Saved entries:
++++++++

-- ==== Sys2Proof/Machine/Tensor.lean ====
section
/-! DEFINITION. The tensor plane: injection, arrival at inputs, outputs, delivery, wake-ahead and the pace gauges
(R38 to R42, R82 to R112, R122 to R129, R156). -/

namespace Sys2Proof.Machine

/-- The port of a side: A as 4, B as 5 (R118). -/
def sidePort : Side → Nat
  | .a => 4
  | .b => 5

/-- A unit that injects and takes tensor beats is at the port: a core port at A, a memory attachment or a host port at B.
Gates and bridges inject and take by steps of their own. -/
def State.beatPort (s : State) (n : Nat) : Side → Bool
  | .a => s.cfg.corePort n
  | .b => s.cfg.bKind n == 1 || s.cfg.bKind n == 3

/-- What is known of the image whose physical bank `sel` of `n` holds (R146). -/
def State.factsAt (s : State) (n sel : Nat) : ImageFacts :=
  match s.wardOf n with
  | some w => if sel = s.rd (.liveSel n) then (s.sched w.toNat).live else (s.sched w.toNat).staged
  | none => ImageFacts.null

/-! ## Injection (R39, R40, R89, R126, R141, R142) -/

/-- An ingress at a period boundary stops in ARMED once the arm has reached its junction, and inserts its marker once it has been
released, its count has reached T and the link has room. -/
def State.ingBoundary (s : State) (n i : Nat) : State :=
  let x := s.ing n i
  match s.wardOf n with
  | none => s
  | some w =>
    if (s.inList n i).isEmpty ∨ x.flow ≠ 0 ∨ x.entry ≠ 0 ∨ x.run ≠ 0 ∨ x.marked ∨ s.rd (.inSwapped n i) = 1 then s
    else if s.rd (.ldState w.toNat) = 4 ∧ (s.sched w.toNat).armed.contains n then s.setIng n i { x with stopped := true }
    else if s.rd (.ldState w.toNat) = 5 ∧ !x.stopped ∧ x.periods = s.rd (.epochTarget w.toNat) ∧ s.linkRoom n i then
      (s.setIng n i { x with marked := true, stopped := false }).sendFlit n i (s.swapMarker w)
    else s

/-- The ingress begins a run: the position moves on with the run's first beat (R40). -/
def State.ingBegin (s : State) (n i : Nat) : State :=
  let x := s.ing n i
  let l := s.inList n i
  match l[x.entry]? with
  | none => s
  | some e =>
    let p := nextIntake l x.entry x.run
    s.setIng n i { x with entry := p.1, run := p.2.1, flow := inFlow e + 1, taken := 0, flits := inFlits e
                          tally := (s.factsAt n (s.inSel n i)).tally.contains (inFlow e), crc := 0xFFFFFFFF }

/-- A run has been injected whole: at the end of the period the count rises (R114, R141). -/
def State.ingEnd (s : State) (n i : Nat) : State :=
  let x := s.ing n i
  let y := { x with flow := 0, taken := 0, periods := if x.entry = 0 ∧ x.run = 0 then x.periods + 1 else x.periods }
  (s.setIng n i y).ingBoundary n i

/-- A flit of the run in progress enters the input, with the error and the end given (R39, R87). -/
def State.ingFlit (s : State) (n i : Nat) (p : BitVec 4096) (flags : Nat) (err last : Bool) : State :=
  let x := s.ing n i
  let crc := crcFlit x.crc p
  let f : TFlit := ⟨p, frameOf (if x.tally then 1 else 0) flags err last (x.taken == 0), runField last (x.flow - 1) x.taken crc⟩
  let s1 := (s.setIng n i { x with taken := x.taken + 1, crc := crc }).sendFlit n i f
  if last then s1.ingEnd n i else s1

/-- A run-length fault at the ingress, or an over-long run (R89, R126). -/
def State.ingLength (s : State) (n i : Nat) (src : Nat) : State :=
  s.raise (Cause.atUnit src (s.wardOf n) n i 0x3F ((s.ing n i).flow - 1))

/-- The ingress takes one flit of a run, `last` at its end, with the flags and the error of the unit that makes it. -/
def State.ingTakeAs (s : State) (n i : Nat) (p : BitVec 4096) (flags : Nat) (err last : Bool) : State :=
  if (s.ing n i).discard then (if last then s.setIng n i { s.ing n i with discard := false } else s)
  else
    let s1 := if (s.ing n i).flow = 0 then s.ingBegin n i else s
    let x := s1.ing n i
    let full := decide (x.flits ≤ x.taken + 1)
    if full && !last then
      if i = 4 ∧ x.flits = 1048576 then (s1.ingLength n i 0x043).ingFlit n i p flags true true
      else
        let s2 := (s1.ingLength n i 0x044).ingFlit n i p flags true true
        s2.setIng n i { s2.ing n i with discard := true }
    else if last && !full then (s1.ingLength n i 0x044).ingFlit n i p flags true true
    else s1.ingFlit n i p flags err last

/-- The ingress takes one flit offered, `last` with TI_LAST. -/
def State.ingTake (s : State) (n i : Nat) (p : BitVec 4096) (last : Bool) : State := s.ingTakeAs n i p 0 false last

/-- The ingress may take a beat now: its live list is not empty, it is not stopped, and the link has room; or it discards the beats
of a run that has been ended (R126, R148, R463). -/
def State.ingOpen (s : State) (n i : Nat) : Bool :=
  let x := s.ing n i
  x.discard || (!(s.inList n i).isEmpty && !x.stopped && !x.marked && !x.cut && s.linkRoom n i && !(s.tin n i).stuck)

/-- The flow that the live bank expects next from the ingress (R40). -/
def State.ingNext (s : State) (n i : Nat) : Option Nat := ((s.inList n i)[(s.ing n i).entry]?).map inFlow

/-- TENSOR_INJECT_BEAT: an ingress takes a beat, or leaves it unaccepted; one out of order is raised once. At a gated
junction the offered VALID wakes the region instead (R50). Read data that a memory attachment in adapter reset discards count in
DISCARDS (R36). DESIGN CHOICE (log entry 121): where the lower flit of a beat of two is its run's 1,048,576th, the upper begins a run
without the check of R40, which the spec makes of the next beat. -/
def Tensor.inject (n : Nat) (side : Side) (flow : BitVec 12) (lower : BitVec 4096) (upper : Option (BitVec 4096))
    (last : Bool) (s : State) : State :=
  let i := sidePort side
  if side = .b ∧ s.cfg.bKind n = 1 ∧ s.adapterHeld n .b then s.bump ⟨Obj.bPortStatus n, 16, 16⟩ 1
  else if !s.beatPort n side ∨ !s.running ∨ !s.adapterLive n side then s
  else if s.regionStateOf (s.regionOf n) = 4 then s.wakeAt n
  else if !s.tMoves n ∨ (side = .a ∧ s.portClosed n) ∨ !s.ingOpen n i then s
  else
    let x := s.ing n i
    if !x.discard && x.flow == 0 && s.ingNext n i != some flow.toNat then
      if x.refused then s
      else (s.setIng n i { x with refused := true }).raise (Cause.atUnit 0x045 (s.wardOf n) n i 0x3F flow.toNat)
    else
      let up := if side = .a ∧ s.cfg.adapterAt n / 2 % 2 = 1 then upper else none
      let s0 := s.setIng n i { x with refused := false }
      match up with
      | none => (s0.ingTake n i lower last).touch n
      | some u => ((s0.ingTake n i lower false).ingTake n i u last).touch n

def execTensorInjectBeat (n : Nat) (side : Side) (flow : BitVec 12) (lower : BitVec 4096)
    (upper : Option (BitVec 4096)) (last : Bool) (s : State) : Host.Outcome State Fault Refusal :=
  .next (Tensor.inject n side flow lower upper last s)

/-- The flit that ends a run cut short enters the link, or waits for room there. -/
def State.ingCut (s : State) (n i : Nat) : State :=
  if s.linkRoom n i then (s.setIng n i { s.ing n i with cut := false }).ingFlit n i 0 0 true true
  else s.setIng n i { s.ing n i with cut := true }

/-- A run that a port has injected in part is ended with an error completion at every destination; with `rest` its beats up to
TI_LAST are discarded (R36, R52). -/
def State.ingAbort (s : State) (n i : Nat) (rest : Bool) : State :=
  let x := s.ing n i
  let s1 := s.setIng n i { x with discard := rest && (x.discard || decide (x.flow ≠ 0)), refused := false }
  if x.flow = 0 ∨ x.cut then s1 else s1.ingCut n i

/-- Room has come on the link of an ingress: the end of a run cut short goes on, or the marker (R142). -/
def State.ingGoes (s : State) (n i : Nat) : State :=
  if i < 4 then s else if (s.ing n i).cut then s.ingCut n i else s.ingBoundary n i

/-! ## Arrival at an input (R90 to R93, R126 to R128) -/

/-- The lane and the bit of its code word that bit `p` of a flit on the link belongs to (R83, R84): data bits 0 to 516,
check bit i as 517 + i, the parity as 527. -/
def laneBit (p : Nat) : Nat × Nat :=
  if p < 4096 then (p / 512, p % 512)
  else if p < 4192 then
    let b := (p - 4096) % 12
    ((p - 4096) / 12, if b = 11 then 516 else if b = 10 then 527 else 517 + b)
  else ((p - 4192) / 4, 512 + (p - 4192) % 4)

/-- The wire of a code word's bit: the inverse of `laneBit` (R525). -/
def laneWire (j b : Nat) : Nat :=
  if b < 512 then 512 * j + b
  else if b < 516 then 4192 + 4 * j + (b - 512)
  else if b = 516 then 4096 + 12 * j + 11
  else if b = 527 then 4096 + 12 * j + 10
  else 4096 + 12 * j + (b - 517)

/-- The bits of lane `j` among the inverted bits of a flit. -/
def laneFlips (flips : List Nat) (j : Nat) : List Nat :=
  (flips.filter (fun p => (laneBit p).1 == j)).map (fun p => (laneBit p).2)

/-- A flit with data bits of lane `j` inverted. -/
def TFlit.invert (f : TFlit) (j : Nat) (bits : List Nat) : TFlit :=
  { payload := flipBits f.payload ((bits.filter (fun b => decide (b < 512))).map (fun b => 512 * j + b))
    run := flipBits f.run ((bits.filter (fun b => decide (512 ≤ b) && decide (b < 516))).map (fun b => 4 * j + (b - 512)))
    frame := flipBits f.frame ((bits.filter (fun b => b == 516)).map (fun _ => j)) }

/-- What an input finds in lane `j`. -/
def State.laneDecode (s : State) (n i : Nat) (flips : List Nat) (j : Nat) : Decoded :=
  Hamming.decode 517 10 (laneFlips flips j ++
    (if s.injectedAt 0x01 n i j then Hamming.injected 517 10 (s.rd .injAll == 1) else []))
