/-- An old window's line with one fewer reply to wait for; a dirty one is written to memory, and the next line follows. -/
def State.windowWent (s : State) (c c' : CohWait) (dirty : Option (BitVec 512)) : State :=
  let w := BitVec.ofNat 4 (fget (s.obj (Obj.cohWindow c.port c.index)) 58 4)
  let b := if c.next % 2 = 0 then lineBeat dirty none else lineBeat none dirty
  let p := { TPkt.blank with kind := .request, op := 1, ward := w, src := s.ep (0x90 + c.port), addr := BitVec.ofNat 64 (64 * c.next) }
  let s1 := if dirty.isSome then s.homeAsk c.port p 1 (s.localBase + c.next / 2 * 128) [b.1] [b.2] .nobody else s
  if c'.waits.isEmpty then s1.windowNext { c' with next := c'.next + 1 } c else s1.setWindow c c'

/-- A reply is combined at home `pt`: into a transaction there, an agent's snoop, or the write of a window. `spoilt` says that its
data have a failed code. -/
def State.combineReply (s : State) (pt src : Nat) (stag : BitVec 8) (resp : BitVec 2) (line : Option (BitVec 512)) (spoilt : Bool) : State :=
  let dirty := resp = 2 ∧ line.isSome ∧ !spoilt
  match s.txn.homes.find? (fun h => h.1 == pt && h.2.stag == stag && h.2.waits.contains src) with
  | some (_, h) =>
    s.homeWent pt h { h with
      waits := h.waits.erase src, spoilt := h.spoilt || spoilt
      dirty := if dirty then Tbl.set none h.dirty (h.lines.headD 0) line else h.dirty }
  | none =>
    match s.txn.agents.find? (fun g => g.port == pt && g.stag == stag && g.waits.contains src) with
    | some g =>
      s.agentNext { g with
        waits := g.waits.erase src
        resp := if dirty then 2 else if resp = 1 ∧ g.resp = 0 then 1 else g.resp
        data := if dirty then line else g.data }
    | none =>
      match s.txn.cohWaits.find? (fun c => c.port == pt && c.stag == stag && c.waits.contains src) with
      | some c => s.windowWent c { c with waits := c.waits.erase src } (if dirty then line else none)
      | none => s

/-- A core answers a snoop on SP_: its reply leaves over the snoop network, and a line over the data network, at bytes 63:0 of one
beat (R248, R249). -/
def State.coreReplies (s : State) (u home : Nat) (stag : BitVec 8) (resp : BitVec 2) (line : Option (BitVec 512)) : State :=
  match s.txn.snoops.find? (fun x => x.core == u && x.home.toNat == home && x.stag == stag && x.driven) with
  | none => s
  | some x =>
    let base := { TPkt.blank with ward := x.ward, tag := stag.setWidth 10 }
    let s1 : State := { s with txn := { s.txn with snoops := s.txn.snoops.erase x } }
    let s2 := s1.txnFrom u { base with kind := .snoopReply, code := resp, hasData := line.isSome, src := BitVec.ofNat 16 u
                                       dest := x.home, addr := x.line.setWidth 64 }
    let s3 := match line with
      | some l => s2.txnFrom u { base with kind := .data, dkind := 2, src := s.ep u, dest := s.ep home, beats := [l.setWidth 1024] }
      | none => s2
    s3.touch u

/-- The oldest reply of core `src` for a snoop tag reaches home `pt`, once its data have come where it has some; one whose code
fails is discarded and raised (R249, R250). -/
def State.replyArrives (s : State) (pt n src : Nat) (stag : BitVec 8) : State :=
  let u := 0x90 + pt
  match s.takeArrived .snoop u (fun p => p.kind == .snoopReply && p.src.toNat == src && p.tag == stag.setWidth 10) with
  | none => s
  | some (p, s1) =>
    if s.txnOuterFails n u p then s1.txnOuterRaise n u p
    else if !p.hasData then (s1.combineReply pt src stag p.code none false).touch n
    else match s1.takeArrived .data u (fun d => d.dkind == 2 && d.src.toNat % 1024 == src && d.tag == stag.setWidth 10) with
      | none => s
      | some (d, s2) =>
        let bad := s2.txnOuterFails n u d
        ((if bad then s2.txnOuterRaise n u d else s2).combineReply pt src stag p.code (some ((d.beats.headD 0).setWidth 512)) bad).touch n

/-- SNOOP_REPLY_ARRIVE: at a core port, the core's reply on SP_ to home `src`; at a home, the reply of core `src` that the networks
have brought, or with `src` the home itself the agent's reply on HXP_. -/
def Txn.snoopReply (u src : Nat) (stag : BitVec 8) (resp : BitVec 2) (line : Option (BitVec 512)) (s : State) : State :=
  if u < 0x78 then (if s.drives u .a then s.coreReplies u src stag resp line else s)
  else match s.cfg.unitAt 3 (u - 0x90) with
    | none => s
    | some n =>
      if u < 0x90 ∨ !s.moves n then s
      else if src = u then (if s.drives n .b then (s.combineReply (u - 0x90) src stag resp line false).touch n else s)
      else s.replyArrives (u - 0x90) n src stag

def execSnoopReplyArrive (unit src : Nat) (stag : BitVec 8) (resp : BitVec 2) (line : Option (BitVec 512)) (s : State) :
    Host.Outcome State Fault Refusal := .next (Txn.snoopReply unit src stag resp line s)

/-- The snoop-timeout source (R265). -/
def State.snoopRaise (s : State) (n : Nat) (w : Option (BitVec 4)) : State := s.raise (Cause.atUnit 0x052 w n 5 0x3F 0xFFFF)

/-- The ward of the coherent window that holds a line. -/
def State.lineWard (s : State) (line : Nat) : Option (BitVec 4) := (s.cohWindowOf (64 * line)).map (fun w => BitVec.ofNat 4 (fget w.2.2 58 4))

/-- Time passes to TXN_TIMEOUT of ward `w` after `t`; none while timeouts stand still. -/
def State.snoopDue (s : State) (t : Nat) (w : Option (BitVec 4)) : Option State :=
  s.txnDue (t + (s.obj (Obj.txnTimeout (w.getD 0).toNat)).toNat)

/-- SNOOP_TIMEOUT: the replies that have not come are taken as INVALID, and the transaction completes with TARGET_ERROR. -/
def Txn.snoopTimeout (u : Nat) (stag : BitVec 8) (s : State) : State :=
  let pt := u - 0x90
  match s.cfg.unitAt 3 pt with
  | none => s
  | some n =>
    match s.txn.homes.find? (fun h => h.1 == pt && h.2.stag == stag && !h.2.waits.isEmpty) with
    | some (_, h) =>
      (match s.snoopDue h.since (some h.ward) with
      | none => s
      | some s1 => (s1.snoopRaise n (some h.ward)).homeWent pt h { h with waits := [], failed := true })
    | none =>
      match s.txn.agents.find? (fun g => g.port == pt && g.stag == stag && !g.waits.isEmpty) with
      | some g =>
        (match s.snoopDue g.since (s.lineWard g.line) with
        | none => s
        | some s1 => (s1.snoopRaise n (s.lineWard g.line)).agentNext { g with waits := [] })
      | none =>
        match s.txn.cohWaits.find? (fun c => c.port == pt && c.stag == stag && !c.waits.isEmpty) with
        | none => s
        | some c => match s.snoopDue c.since (s.lineWard c.next) with
          | none => s
          | some s1 => (s1.snoopRaise n (s.lineWard c.next)).windowWent c { c with waits := [] } none

def execSnoopTimeout (unit : Nat) (stag : BitVec 8) (s : State) : Host.Outcome State Fault Refusal :=
  .next (Txn.snoopTimeout unit stag s)

/-- HOST_SNOOP_ARRIVE: a snoop of the caching agent goes to the core ports of the window's ward (R264). -/
def Txn.hostSnoop (pt : Nat) (line : BitVec 35) (ty : BitVec 2) (tag : BitVec 8) (s : State) : State :=
  match s.cfg.unitAt 3 pt with
  | none => s
  | some n =>
    if !s.cfg.hsnp.getD pt false ∨ !s.running ∨ !s.adapterLive n .b then s
    else if s.regionStateOf (s.regionOf n) = 4 then s.wakeAt n
    else if !s.moves n then s
    else
      let w := s.lineWard line.toNat
      let cores := match w with
        | some x => s.snoopers x 0x3FF
        | none => []
      let g : AgentSnoop := ⟨pt, tag, s.freeStag pt, line.toNat, cores, s.txnNow, 0, none⟩
      let s1 := s.snoopLine pt (w.getD 0) ty g.stag line.toNat cores false
      (({ s1 with txn := { s1.txn with agents := s1.txn.agents ++ [g] } } : State).agentNext g).touch n

def execHostSnoopArrive (p : Nat) (line : BitVec 35) (ty : BitVec 2) (tag : BitVec 8) (s : State) :
    Host.Outcome State Fault Refusal := .next (Txn.hostSnoop p line ty tag s)

/-- What a host port's adapter could not carry goes on: answers on HIP_, snoops on HXQ_ and replies on HSP_ (R34). -/
def State.hostGoes (s : State) (pt : Nat) : State :=
  if !s.hostDrives pt then s
  else
    let u := 0x90 + pt
    let s1 := (s.tinit u).ready.foldl (fun (a : State) r => a.emit (.hip pt r.tag r.status r.beats)) s
    let s2 := s1.setTinit u { s1.tinit u with ready := [] }
    let s3 := (s2.txn.homes.filter (fun h => h.1 == pt && h.2.asks)).foldl (fun (a : State) h =>
      match s2.homeSlot pt h.2 with
      | some (_, p) => (a.setHome pt h.2 { h.2 with asks := false }).snoopLine pt h.2.ward ((homeSnoop p.op).getD 0) h.2.stag (h.2.lines.headD 0) [] true
      | none => a) s2
    let s4 := (s3.txn.cohWaits.filter (fun c => c.port == pt && c.asks)).foldl (fun (a : State) c =>
      (a.setWindow c { c with asks := false }).snoopLine pt 0 1 c.stag c.next [] true) s3
    (s4.txn.agents.filter (fun g => g.port == pt && g.waits.isEmpty)).foldl State.agentNext s4

/-- What waits at unit `u` for its adapter, its tile or a slot goes on. -/
def State.unitGoes (s : State) (u : Nat) : State :=
  let s1 := if u < 0x78 then s.snoopsGo u else if u = 0x90 ∨ u = 0x91 then s.hostGoes (u - 0x90) else s
  s1.serve u

/-! ## Adapter resets (R36) -/

/-- At an adapter reset of an attachment or host port the tile completes, with TARGET_ERROR, every transaction whose answer
must come through the adapter: those behind it, and those of the home that wait for the agent. The answers owed count in DISCARDS
when they come. The agent's own snoops are lost, and it is no longer waited for. -/
def State.targetAdapterReset (s : State) (u : Nat) : State :=
  let open_ := (s.target u).slots.filter (fun x => x.waitsBehind u)
  let s1 := open_.foldl (fun (a : State) x => a.giveUp u x true) s
  let s2 := open_.foldl (fun (a : State) x =>
    match x.rq with
    | some p => a.slotAnswer u p.src p.tag p.gen Status.targetError []
    | none => a) s1
  if u = 0x90 ∨ u = 0x91 then
    let pt := u - 0x90
    let s3 : State := { s2 with txn := { s2.txn with agents := s2.txn.agents.filter (fun g => g.port != pt) } }
    let s4 := (s3.txn.homes.filter (fun h => h.1 == pt && h.2.waits.contains u)).foldl (fun (a : State) h =>
      a.homeWent pt h.2 { h.2 with waits := [], asks := false, failed := true }) s3
    (s4.txn.cohWaits.filter (fun c => c.port == pt && c.waits.contains u)).foldl (fun (a : State) c =>
      a.windowWent c { c with waits := c.waits.erase u, asks := false } none) s4
  else s2

/-- At an adapter reset of a core port the snoops that its core has been asked are lost, those still to be driven wait. -/
def State.snoopAdapterReset (s : State) (n : Nat) : State :=
  { s with txn := { s.txn with snoops := s.txn.snoops.filter (fun x => x.core != n || !x.driven) } }

/-! ## Objects of the plane (R255, R257, R263, R267, R272, R278) -/

/-- POOL_SIZE of an attachment: each pool 1 to 61, 64 in all (R272). -/
def Txn.writePoolSize (a : Nat) (v : BitVec 64) : Effect := fun s =>
  let f := (List.range 4).map (fun i => fget v (8 * i) 8)
  if f.any (fun x => x == 0 || decide (61 < x)) || decide (64 < f.sum) then .error .outOfRange
  else .ok ((List.range 4).foldl (fun (b : State) pl => b.arbitrate (0xA0 + a) pl) (s.setObj (Obj.poolSize a) v))

/-- ARB_RENUMBER: a unit, by its 16-bit number, takes a new input number, and the holder of that number takes the unit's (R257). -/
def Txn.renumber (a : Nat) (v : BitVec 64) : Effect := fun s =>
  let u := fget v 16 16 % 1024
  let k := fget v 0 8
  let at_ := 0xA0 + a
  if !s.cfg.initiators.contains u ∨ s.ep u ≠ BitVec.ofNat 16 (fget v 16 16) then .error .outOfRange
  else
    let old := s.arbNumber at_ u
    let t := s.target at_
    let set := fun (tb : Tbl Nat) (x y : Nat) => Tbl.set 0 tb x (if y = s.cfg.proximity a x then 0 else y + 1)
    let swapped := match s.cfg.initiators.find? (fun x => x != u && s.arbNumber at_ x == k) with
      | some x => set t.numbers x old
      | none => t.numbers
    .ok (s.setTarget at_ { t with numbers := set swapped u k })

/-- A valid coherent window that a new value may not be (R263). -/
def State.cohBad (s : State) (p i : Nat) (v : Val) : Bool :=
  let base := fget v 4 25 * 65536
  let stop := base + (fget v 0 4 + 1) * 65536
  let inRange := if fget v 62 1 = 0 then
      (match s.cfg.memoryAt base, s.cfg.memoryAt (stop - 1) with
      | some a, some b => a == b && decide (stop ≤ 0x10000000000)
      | _, _ => false)
    else decide (0x10000000000 + p * 0x4000000000 ≤ base) && decide (stop ≤ 0x10000000000 + (p + 1) * 0x4000000000)
  let clash := (List.range 16).any (fun k =>
    let w := s.obj (Obj.cohWindow (k / 8) (k % 8))
    k != 8 * p + i && fget w 63 1 == 1 && decide (fget w 4 25 * 65536 < stop) &&
      decide (base < (fget w 4 25 + fget w 0 4 + 1) * 65536))
  fget v 63 1 == 1 && (!inRange || clash)

/-- A valid window takes another value once its lines are invalidated: those of a die window one after the other. -/
def State.windowChange (s : State) (p i : Nat) (v : Val) (acc : Option Access) : State :=
  let old := s.obj (Obj.cohWindow p i)
  let first := fget old 4 25 * 1024
  let stop := if fget old 62 1 = 0 then first + (fget old 0 4 + 1) * 1024 else first
  let c : CohWait := ⟨p, i, v, acc, first, stop, s.freeStag p, [], s.txnNow, false⟩
  if s.txn.cohWaits.any (fun c => c.port == p && c.index == i) then
    { s with txn := { s.txn with cohWaits := s.txn.cohWaits ++ [{ c with next := stop }] } }
  else ({ s with txn := { s.txn with cohWaits := s.txn.cohWaits ++ [c] } } : State).windowNext c c

/-- COH_WINDOW. A write that changes a valid window waits for its lines: those of a die window are invalidated one after the other,
those of a host window by the agent; the flag says so. A later write of the window waits behind it: by then no line of it is cached. -/
def Txn.writeWindow (p i : Nat) (v : Val) (acc : Access) : State → Except Abort (State × Bool) := fun s =>
  let old := s.obj (Obj.cohWindow p i)
  if !s.cfg.hsnp.getD p false then .error .notPresent
  else if s.cohBad p i v then .error .outOfRange
  else if fget v 63 1 = 1 ∧ !s.wardTakes (fget v 58 4) then .error .inUse
  else if fget old 63 1 = 1 ∧ old ≠ v then .ok (s.windowChange p i v (some acc), true)
  else .ok (s.setObj (Obj.cohWindow p i) v, false)

/-- Every line of the old window has been invalidated, and the home's writes of dirty lines have reached memory. -/
def State.windowReady (s : State) (c : CohWait) : Bool :=
  c.waits.isEmpty && decide (c.stop ≤ c.next) && !(s.tinit (0x90 + c.port)).open_.any (fun o => o.owner == .nobody)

++++++++

Your answer should consist solely of the lines above from the line with "TI_LAST are discarded (R36, R52). -/" to the line with "else if b = 516 then 4096 + 12 * j + 11", both included, reproduced exactly.

TI_LAST are discarded (R36, R52). -/
def State.ingAbort (s : State) (n i : Nat) (rest : Bool) : State :=
  let x := s.ing n i
  let s1 := s.setIng n i { x with discard := rest && (x.discard || decide (x.flow ≠ 0)), refused := false }
  if x.flow = 0 ∨ x.cut then s1 else s1.ingCut n i

/-- Room has come on the link of an ingress: the end of a run cut short goes on, or the marker (R142). -/
def State.ingGoes (s : State) (n i : Nat) : State :=
  if i < 4 then s else if (s.ing n i).cut then s.ingCut n i else s.ingBoundary n i

/-! ## Arrival at an input (R90 to R93, R126 to R128) -/

/-- The lane and the bit of its code word that bit `p` of a flit on the link belongs to (R83, R84): data bits 0 to 516,
check bit i as 517 + i, the parity as 527. -/
def laneBit (p : Nat) : Nat × Nat :=
  if p < 4096 then (p / 512, p % 512)
  else if p < 4192 then
    let b := (p - 4096) % 12
    ((p - 4096) / 12, if b = 11 then 516 else if b = 10 then 527 else 517 + b)
  else ((p - 4192) / 4, 512 + (p - 4192) % 4)

/-- The wire of a code word's bit: the inverse of `laneBit` (R525). -/
def laneWire (j b : Nat) : Nat :=
  if b < 512 then 512 * j + b
  else if b < 516 then 4192 + 4 * j + (b - 512)
  else if b = 516 then 4096 + 12 * j + 11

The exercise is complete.